2. The system of claim 1 , wherein the bus has write-back logic.
3. The system of claim 2 , wherein the internal state of the accelerator is configured to add additional execution resources without increasing the memory bandwidth of the digital signal processor system.
4. The system of claim 1 , wherein the internal state of the accelerator includes at least one of a precision accumulator, a temporary register to hold previous values, a FIFO structure register, a scratch pad memory configured as a cache, a scratch pad memory configured as directly addressable, a special purpose register to contain status flags generated, and a shift register.

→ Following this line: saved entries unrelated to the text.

-- ==== Sys2Proof/Word.lean ====
section
/-! DEFINITION. The word types of the block (00_scope.md R8): a byte, the 32-bit command word (also
the width of `CTRL` and `STATUS`) and the 128-bit operand and result. -/

namespace Sys2Proof

/-- A byte: 8 bits (R8). -/
abbrev Byte := BitVec 8

/-- The command word `cmd`, and the registers `CTRL` and `STATUS`: 32 bits (R8, R26). -/
abbrev Word := BitVec 32

/-- The operand `opv`, the scalar `rv`, an item of `rlist`, and the `info` of an I/O error: 128 bits (R8, R81, R30). -/
abbrev Quad := BitVec 128

end Sys2Proof
end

5. The system of claim 1 , wherein the internal state is configured to provide additional stored data bits from a previous cycle to a current cycle.
6. The system of claim 2 , wherein the internal state of the accelerator is configured to enable increasing a ratio of computation operations to memory bandwidth of the digital signal processor system.

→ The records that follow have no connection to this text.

/-- Every command but `RDREG` and `SRESET` ends in `respond`, from a state whose `STATUS` it has left. -/
theorem Ends.recordsResponse {i : Instr} {s t : State} (h : Ends i s t) (hrdreg : ∀ r, i ≠ .rdreg r)
    (hsreset : i ≠ .sreset) : RecordsResponse s t := by
  cases h with
  | answered r hi => exact absurd hi (hrdreg r)
  | blockReset hi => exact absurd hi hsreset
  | _ => exact respond_recordsResponse _ _ _ (by simp)

/-- Settles O13: `RDREG` ends in `answer`, `SRESET` records `OK` in a cleared `STATUS`, and the others
record their response. -/
theorem statusRecordsEveryResponse : Obligations.StatusRecordsEveryResponse := by
  refine ⟨fun i s t hexec => ⟨?_, ?_, (ends_of_exec hexec).recordsResponse⟩, ?_⟩
  · rintro r rfl
    cases hexec
    rfl
  · rintro rfl
    cases hexec
    exact recordStatus_ok_zero
  · intro s t c e hdecode hrun
    rw [runCommand_of_decode_error hdecode] at hrun
    cases hrun
    exact recordStatus_recorded _ _

/-! ### Errors -/

theorem sinkBytes_eq_some_iff {i : Instr} {s : State} {out : List Byte} : i.sinkBytes s = some out ↔
    (i = .wfin ∧ out = s.stream) ∨ ∃ w opv, i = .vbenc w opv ∧ out = vbGroup (valueOperand w opv) := by
  cases i <;> simp [Instr.sinkBytes, eq_comm]

/-- `FailedEnd i s t c`: the command `i`, begun in `s`, ended in `t` with the error `c`. Nothing had
moved, or a failing read had taken a part of the source, or a read had taken all of it, or a failing
write or flush had appended a part of the bytes offered (60_exceptions.md R248). -/
inductive FailedEnd (i : Instr) (s t : State) (c : Code) : Prop where
  | nothingMoved (n : Nat) : t = raise c n s → FailedEnd i s t c
  | readFailed (k n : Nat) : i.readsSource = true → c = .ioError →
      t = raise c n { s with src := s.src.drop k } → FailedEnd i s t c
  | readWhole (n : Nat) : i.readsSource = true → c ≠ .ioError → t = raise c n s.drained →
      FailedEnd i s t c
  | writeFailed (out : List Byte) (k n : Nat) : i.sinkBytes s = some out → c = .ioError →
      t = raise c n { s with snk := s.snk ++ (out.take k).map .byte } → FailedEnd i s t c

theorem Ends.failedEnd {i : Instr} {s t : State} {r : Response} (h : Ends i s t)
    (hr : t.resp = some r) (herr : r.status ≠ .ok) : FailedEnd i s t r.status := by
  cases h with
  | failed c n _ _ _ =>
    cases hr
    exact .nothingMoved n rfl
  | sourceFailed f hi _ =>
    cases hr
    exact .readFailed f.moved _ hi rfl rfl
  | sourceRefused c n hi _ _ hio =>
    cases hr
    exact .readWhole n hi hio rfl
  | sinkFailed out k n hi =>
    cases hr
    exact .writeFailed out k n hi rfl rfl
  | _ =>
    cases hr
    exact absurd rfl herr

/-- An error's list is empty (30_encoding.md R81). -/
theorem FailedEnd.rlist_eq_nil {i : Instr} {s t : State} {r : Response}
    (h : FailedEnd i s t r.status) (hr : t.resp = some r) : r.rlist = [] := by
  have hraise : ∀ {c n u}, t = raise c n u → r.rlist = [] := by
    rintro c n u rfl
    cases hr
    rfl
  cases h with
  | nothingMoved _ ht | readFailed _ _ _ _ ht | readWhole _ _ _ ht | writeFailed _ _ _ _ _ ht =>
    exact hraise ht

/-- Settles O14: each way a command can fail leaves the state as R248 says, and an illegal word raises
in the state it met. -/
theorem errorsArePrecise : Obligations.ErrorsArePrecise := by
  refine ⟨fun i s t r hexec hr herr => ?_, fun s t c e hdecode hrun => ?_⟩
  · have hfailed := (ends_of_exec hexec).failedEnd hr herr
    refine ⟨hfailed.rlist_eq_nil hr, ?_⟩
    rw [← readsSource_iff]
    cases hfailed with
    | nothingMoved n ht =>
      subst ht
      exact ⟨rfl, .inl rfl, .inl rfl⟩
    | readFailed k n hi hio ht =>
      subst ht
      exact ⟨rfl, .inr ⟨hi, .inr ⟨hio, k, rfl⟩⟩, .inl rfl⟩
    | readWhole n hi hio ht =>
      subst ht
      exact ⟨rfl, .inr ⟨hi, .inl ⟨hio, rfl⟩⟩, .inl rfl⟩
    | writeFailed out k n hi hio ht =>
      subst ht
      refine ⟨rfl, .inl rfl, .inr ⟨hio, ?_⟩⟩
      rcases sinkBytes_eq_some_iff.1 hi with ⟨hwfin, rfl⟩ | ⟨w, opv, hvbenc, rfl⟩
      · exact .inl ⟨hwfin, k, rfl⟩
      · exact .inr ⟨w, opv, hvbenc, k, rfl⟩
  · rw [runCommand_of_decode_error hdecode] at hrun
    cases hrun
    rfl

/-- A failing read of the source comes before anything else that a source-reading command does. -/
theorem exec_of_readFails {i : Instr} {s : State} {f : IoFail} (h : s.io.read = some f)
    (hi : i.readsSource = true) :
    exec i s = .next (raise .ioError f.info.toNat { s with src := s.src.drop f.moved }) := by
  rcases readsSource_iff.1 hi with rfl | ⟨b, opv, rfl⟩ | ⟨w, rfl⟩ | ⟨w, rfl⟩
  · simp only [exec, execRread, srcReadAll_error h]
  · simp only [exec, execBload, srcReadAll_error h]
  · exact exec_vbdec1_of_readFails h
  · exact exec_vbdecs_of_readFails h

/-- Settles O21: the command raises the read's `IoError` in the state the read left. -/
theorem failingSourceReadComesFirst : Obligations.FailingSourceReadComesFirst :=
  fun _ _ _ hread hi => ⟨_, exec_of_readFails hread (readsSource_iff.2 hi), raise_fails _ _ rfl⟩

end Sys2Proof.Machine
end

section
/-! Proofs about reset and the host's other inputs (70_reset_and_hazards.md R270, R271, R276). -/

namespace Sys2Proof.Machine

/-- Settles O2: both resets clear the lengths of the buffers and keep their stores. -/
theorem resetLeavesTheStores : Obligations.ResetLeavesTheStores := by
  refine fun s a => ⟨fun rest t hport hstep => ?_, fun t hexec => ?_⟩
  · rw [step_of_port_reset hport] at hstep
    cases hstep
    exact ⟨rfl, rfl⟩
  · cases hexec
    exact ⟨rfl, rfl⟩

/-- The bytes of a sink whose events other than flush marks are the bytes `l`. -/
theorem filterMap_byte?_of_filter {events : List SinkEvent} {l : List Byte}
    (h : events.filter (· ≠ .flush) = l.map .byte) : events.filterMap SinkEvent.byte? = l := by
  have hmarks : ∀ e : SinkEvent, (if e ≠ .flush then e.byte? else none) = e.byte? := by
    rintro (y | _) <;> rfl
  calc events.filterMap SinkEvent.byte?
      _ = (events.filter (· ≠ .flush)).filterMap SinkEvent.byte? := by
        simp only [List.filterMap_filter, decide_eq_true_eq, hmarks]
      _ = l := by rw [h, List.filterMap_map, byte?_comp_byte, List.filterMap_some]

/-- Settles O6: each input at the front of the port selects its arm of the step; the loop back moves the
bytes between the flush marks. -/
theorem hostInputsActOnStreamsOnly : Obligations.HostInputsActOnStreamsOnly := by
  refine fun s rest => ⟨fun bytes hport => by simp only [step, hport, feedSource],
    fun n hport => by simp only [step, hport, drainSink], fun hport => ?_,
    fun hport => by simp only [step, hport], fun c hport => by simp only [step, hport],
    fun hport => by simp only [step, hport]⟩
  have hstep : step s = .next (loopBack rest s) := by simp only [step, hport]
  refine ⟨_, hstep, rfl, fun l hl => ?_⟩
  rw [loopBack, filterMap_byte?_of_filter hl]

end Sys2Proof.Machine
end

7. The system of claim 3 , wherein the at least one accelerator contains at least one precision accumulator.
8. The system of claim 7 , further comprising:
at least one execution unit connected between the at least one memory file and register file and the at least one accelerator.
9. The system of claim 7 , further comprising:
at least one execution unit connected between the at least one accelerator and the bus.
10. The system of claim 8 , wherein the at least one execution unit is configured to copy data from the at least one precision accumulator into an execution unit memory, the at least one execution unit being further configured to adjust and package the data copied from the at least one precision accumulator.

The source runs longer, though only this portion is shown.